Late March infra bits 2025

nirik

2025-03-29 20:04

Another week, another saturday blog post.

Mass updates/reboots

We did another mass update/reboot cycle. We try and do these every so often, as the fedora release schedule permits. We usually do all our staging hosts on a monday, on tuesday a bunch of hosts that we can reboot without anyone really noticing (ie, we have HA/failover/other paths or the service is just something that we consume, like backups), and finally on wednsday we do everything else (hosts that do cause outages).

Things went pretty smoothly this time, I had several folks helping out this time and thats really nice. I have done them all by myself, but it takes a while. We also fixed a number of minor issues with hosts: serial consoles not working right and nbde not running correctly and also zabbix users being setup correctly locally. There was also a hosted server where reverse dns was wrong, causing ansible to have the wrong fqdn and messing up our update/reboot playbook. Thanks James, Greg and Pedro!

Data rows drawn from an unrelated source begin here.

/-- Settles O52, by the stage of the copy and by the status of the commit. -/
theorem copyWritesAndCommits : Obligations.CopyWritesAndCommits := by
  refine ⟨fun s a c reply running => ?copy, fun s a c reply running => ?commit⟩
  case copy =>
    intro base h
    have running' : s.portFreed.store.copy = some c := running
    refine ⟨_, (Runs.copyAnswer reply).exec_eq, ?_⟩
    intro goes
    have went {st : CopyStage} {q : Purpose} {b : Burst} {addr : Nat} {body : Body}
        (is : CopyGoes s.portFreed (s.portFreed.copyAnswer a) { c with stage := st } q b)
        (burst : b = { tag := 0, addr := addr, body := body }) : goes st q addr body := by
      obtain ⟨store, presents, frame⟩ := is
      exact ⟨store, burst ▸ presents, .of_portFreed (by simp) frame⟩
    have made {c' : CopyOp} {q : Purpose} {b : Burst}
        (is : s.portFreed.copyAnswer a = (s.portFreed.useCopy c').present q b) :
        CopyGoes s.portFreed (s.portFreed.copyAnswer a) c' q b := is ▸ s.portFreed.copyGoes c' q b
    refine ⟨fun failed => ?error, fun done got addr n left fine stage => ?reads, fun done got fine stage => ?writes,
      fun done i fine stage job format => ?full, fun done i fine stage job format wide => ?half,
      fun fine stage => ?trailer, fun fine stage => ?header⟩
    case error =>
      rw [State.copyAnswer_error running' failed]
      have ended := s.portFreed.endCopy_onlyChanges c
      have reported := (s.portFreed.endCopy c).copyFailed_onlyChanges c
      refine ⟨(reported .slots (by simp)).trans (s.endCopy_slots_of_portFreed c),
        (reported .store (by simp)).trans (State.endCopy_store _ c),
        .of_portFreed (by simp) ((ended.mono (by simp)).trans (reported.mono (by simp))), fun p st command cmd => ?_,
        fun trigger => ?_⟩
      · rw [State.copyFailed_command command]
        exact (State.complete_after ended (by simp) (by simp) cmd _).1
      · rw [State.copyFailed_trigger trigger]
        have posted := (s.portFreed.endCopy c).post_noticeDue (.captureFailed .memoryError)
        rw [show (s.portFreed.endCopy c).cu = s.cu from ended .cu (by simp)] at posted
        exact posted.of_engines (by rw [State.endCopy_store]) (ended .port (by simp))
    case reads => exact went (made (State.copyAnswer_reads running' fine stage)) rfl
    case writes =>
      exact ⟨went (made (State.copyAnswer_writes running' fine stage)) rfl,
        fun format => c.header.chunkData_full format done _⟩
    case full =>
      intro from_
      have chunk : done + c.header.chunk done = from_ := by rw [c.header.chunk_full format]
      have is := State.copyAnswer_written running' fine stage
      rw [chunk] at is
      refine ⟨fun more => ?_, fun over' => ?_⟩
      · refine went (is ▸ State.copyFrom_read job more (c.header.chunkReads_full format _ from_)) rfl
      · exact went (is ▸ State.copyFrom_trailer fun _ _ => over') rfl
    case half =>
      intro from_
      have chunk : done + c.header.chunk done = from_ := by rw [c.header.chunk_half format]
      have is := State.copyAnswer_written running' fine stage
      rw [chunk] at is
      refine ⟨fun over' => went (is ▸ State.copyFrom_trailer fun _ _ => over') rfl, fun more some => ?_⟩
      obtain ⟨addr, n, left, reads⟩ := c.header.chunkReads_half_cons format s.bridge.regions.slotBase[i] some
      exact ⟨addr, n, left, reads, went (is ▸ State.copyFrom_read job more reads) rfl⟩
    case trailer => exact went (made (State.copyAnswer_trailer running' fine stage)) rfl
    case header => exact went (made (State.copyAnswer_end running' fine stage)) rfl
  case commit =>
    intro h eod low
    have running' : s.portFreed.store.copy = some c := running
    let w := s.portFreed.committedBy c
    have wStore := s.portFreed.committedBy_store c
    have wFrame := s.portFreed.committedBy_onlyChanges c
    have wSlots : w.slots = (s.releaseOpt c.pin).slots := s.endCopy_slots_of_portFreed c
    have wLow : w.lowSpace = decide low := by
      rw [Bool.eq_iff_iff, w.lowSpace_iff, decide_eq_true_eq]
      simp only [State.storeSize, w, wStore]
      rfl
    refine ⟨_, (Runs.commit reply).exec_eq, ?_⟩
    cases failed : a.error with
    | false =>
      have is := State.commitAnswer_ok running' failed
      have frame : OnlyChanges [.port, .cu] w (s.portFreed.commitAnswer a) := by
        rw [is]
        split
        · split
          · exact w.post_onlyChanges _
          · exact .refl _ _
        · exact w.complete_onlyChanges _
      refine ⟨(frame .slots (by simp)).trans wSlots, .of_portFreed (by simp)
        ((wFrame.mono (by simp)).trans (frame.mono (by simp))), fun _ => ⟨(frame .store (by simp)).trans wStore,
          fun p st command cmd => ?_, fun trigger roomy => ?_, fun trigger full => ?_⟩, by simp⟩
      · rw [is, if_neg (by simp [command]), toWord_serial, show (s.portFreed.committedBy c).lowSpace = _ from wLow]
        simp only [decide_eq_true_eq]
        exact (State.complete_after wFrame (by simp) (by simp) cmd _).1
      · rw [is, if_pos trigger, if_neg (by rw [show (s.portFreed.committedBy c).lowSpace = _ from wLow]; simpa using roomy)]
        exact ⟨wFrame .cu (by simp), wFrame .port (by simp)⟩
      · have made : s.portFreed.commitAnswer a = w.post .lowSpace := by
          rw [is, if_pos trigger, if_pos (by rw [show (s.portFreed.committedBy c).lowSpace = _ from wLow]; simpa using full)]
        have posted := w.post_noticeDue .lowSpace
        rw [show w.cu = s.cu from wFrame .cu (by simp), ← made] at posted
        exact posted.congr (by exact (frame .store (by simp)).symm) (wFrame .port (by simp)) rfl rfl
    | true =>
      have is := State.commitAnswer_error running' failed
      let v := (s.portFreed.endCopy c).setPosition none
      have vStore : v.store = { s.store with copy := none, position := none } := by
        simp only [v, State.setPosition, State.setStore_store, State.endCopy_store]
        rfl
      have vFrame : OnlyChanges [.slots, .store] s.portFreed v :=
        (s.portFreed.endCopy_onlyChanges c).trans (by simp [v, onlyChanges_iff, State.setPosition])
      have reported := v.copyFailed_onlyChanges c
      have frame : OnlyChanges [.port, .cu] v (s.portFreed.commitAnswer a) := by
        rw [is]
        split
        · exact reported.trans (State.post_onlyChanges _ _)
        · exact reported
      refine ⟨(frame .slots (by simp)).trans (s.endCopy_slots_of_portFreed c), .of_portFreed (by simp)
        ((vFrame.mono (by simp)).trans (frame.mono (by simp))), by simp,
        fun _ => ⟨(frame .store (by simp)).trans vStore, fun p st command cmd => ?_, fun trigger => ?_⟩⟩
      · rw [is, if_neg (by simp [command]), State.copyFailed_command command]
        exact (State.complete_after vFrame (by simp) (by simp) cmd _).1
      · have made : s.portFreed.commitAnswer a = (v.post (.captureFailed .memoryError)).post .positionLost := by
          rw [is, if_pos trigger, State.copyFailed_trigger trigger]
        have store : (s.portFreed.commitAnswer a).store = v.store := frame .store (by simp)
        have first := v.post_noticeDue (.captureFailed .memoryError)
        rw [show v.cu = s.cu from vFrame .cu (by simp)] at first
        have second := (v.post (.captureFailed .memoryError)).post_noticeDue .positionLost
        rw [← made] at second
        exact ⟨v.post (.captureFailed .memoryError), first.congr store.symm (vFrame .port (by simp)) rfl rfl,
          NoticeDue.congr (u := v.post (.captureFailed .memoryError)) ((State.post_store _ _).trans store.symm) rfl rfl
            rfl second⟩
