-- ==== Sys2Proof/Word.lean ====
section
/-! DEFINITION. The two word types of the machine (00_scope.md R9, R10): a byte (u8) and a word (u16).
Arithmetic on them is BitVec's own, which wraps modulo 2^8 and 2^16 as R10 asks. -/

namespace Sys2Proof

/-- u8 of R9. -/
abbrev Byte := BitVec 8

/-- u16 of R9. -/
abbrev Word := BitVec 16

end Sys2Proof
end

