-- ==== Sys2Proof/Machine/Timer.lean ====
section
/-! DEFINITION. The timer, 60_exceptions.md R450 to R453. -/

namespace Sys2Proof.Machine

/-- `threshold(s)` (R451). -/
def timaThreshold (tac : BitVec 3) : Nat :=
  match tac.toNat % 4 with
  | 0 => 1024
  | 1 => 16
  | 2 => 64
  | _ => 256

/-- One TIMA increment (R450, R452): an overflow reloads TMA and requests the Timer interrupt. -/
def timaIncrement (s : State) : State :=
  if s.tima = 0xFF#8 then request .timer { s with tima := s.tma } else { s with tima := s.tima + 1 }

/-- TIMA increments, one after another. -/
def timaIncrements : Nat → State → State
  | 0, s => s
  | k + 1, s => timaIncrements k (timaIncrement s)

/-- The DIV half of R450: its while loop runs ⌊(div_acc + c) / 256⌋ times (log 11). -/
def divTick (cyc : Nat) (s : State) : State :=
  { s with div := s.div + BitVec.ofNat 8 ((s.divAcc + cyc) / Config.divPeriod)
           divAcc := (s.divAcc + cyc) % Config.divPeriod }

/-- The TIMA half of R450: while TAC[2] = 1 its loop runs ⌊(tima_acc + c) / threshold⌋ times (log 11). -/
def timaTick (cyc : Nat) (s : State) : State :=
  if s.tac.getLsbD 2 then
    timaIncrements ((s.timaAcc + cyc) / timaThreshold s.tac)
      { s with timaAcc := (s.timaAcc + cyc) % timaThreshold s.tac }
  else s

/-- `Timer.tick(c)` (R450). -/
def timerTick (cyc : Nat) (s : State) : State := timaTick cyc (divTick cyc s)

end Sys2Proof.Machine
end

I also used this outage to upgrade our proxies from Fedora 40 to Fedora 41.

After that our distribution of instances is:

number / ansible_distribution_version

252 41

105 9.5

21 8.10

8 40

2 9

1 43

It's interesting that we now have 2.5x as many Fedora instances as RHEL. Although thats mostly the case due to all the builders being Fedora.

The Fedora 40 GA compose breakage

Last week we got very low on space on our main fedora_koji volume. This was mostly caused by the storage folks syncing all the content to the new datacenter, which meant that it kept snapshots as it was syncing.

In an effort to free space (before I found out there was nothing we could do but wait) I removed an old composes/40/ compose. This was the final compose for Fedora 40 before it was released and the reason in the past that we kept it was to allow us to make delta rpms more easily. It's the same content as the base GA stuff, but it's in one place instead of split between fedora and fedora-secondary trees. Unfortunately, there were some other folks using this. Internally they were using it for some things and iot also was using it to make their daily image updates.

Fortunately, I didn't actually fully delete it, I just copied it to an archive volume, so I was able to just point the old location to the archive and everyone should be happy now.

Just goes to show you if you setup something for yourself, often unknown to you others find it helpfull as well, so retiring things is hard. :(

New pagure.io DDoS

For the most part we are handling load ok now on pagure.io. I think this is mostly due to us adding a bunch of resources, tuning things to handle higher load and blocking some larger abusers.

However, on friday we got a new fun one: A number of ip's were crawling an old (large) git repo grabbing git blame on ever rev of every file. This wasn't causing a problem on the webserver or bandwith side, but instead causing problems for the database/git workers. Since they had to query the db on every one of those and get a bunch of old historical data, it saturated the cpus pretty handily. I blocked access to that old repo (thats not even used anymore) and that seemed to be that, but they may come back again doing the same thing. :(

We do have a investigation open for what we want to do long term. We are looking at anubis, rate limiting, mod_qos and other options.

I really suspect these folks are just gathering content which they plan to resell to AI companies for training. Then the AI company can just say they bought it from bobs scraping service and 'openwash' the issues. No proof of course, but just a suspicion.

Final freeze coming up

Finally the final freeze for Fedora 42 starts next tuesday, so we have been trying to land anything last minute. If you're a maintainer or contributor working on Fedora 42, do make sure you get everthing lined up before the freeze!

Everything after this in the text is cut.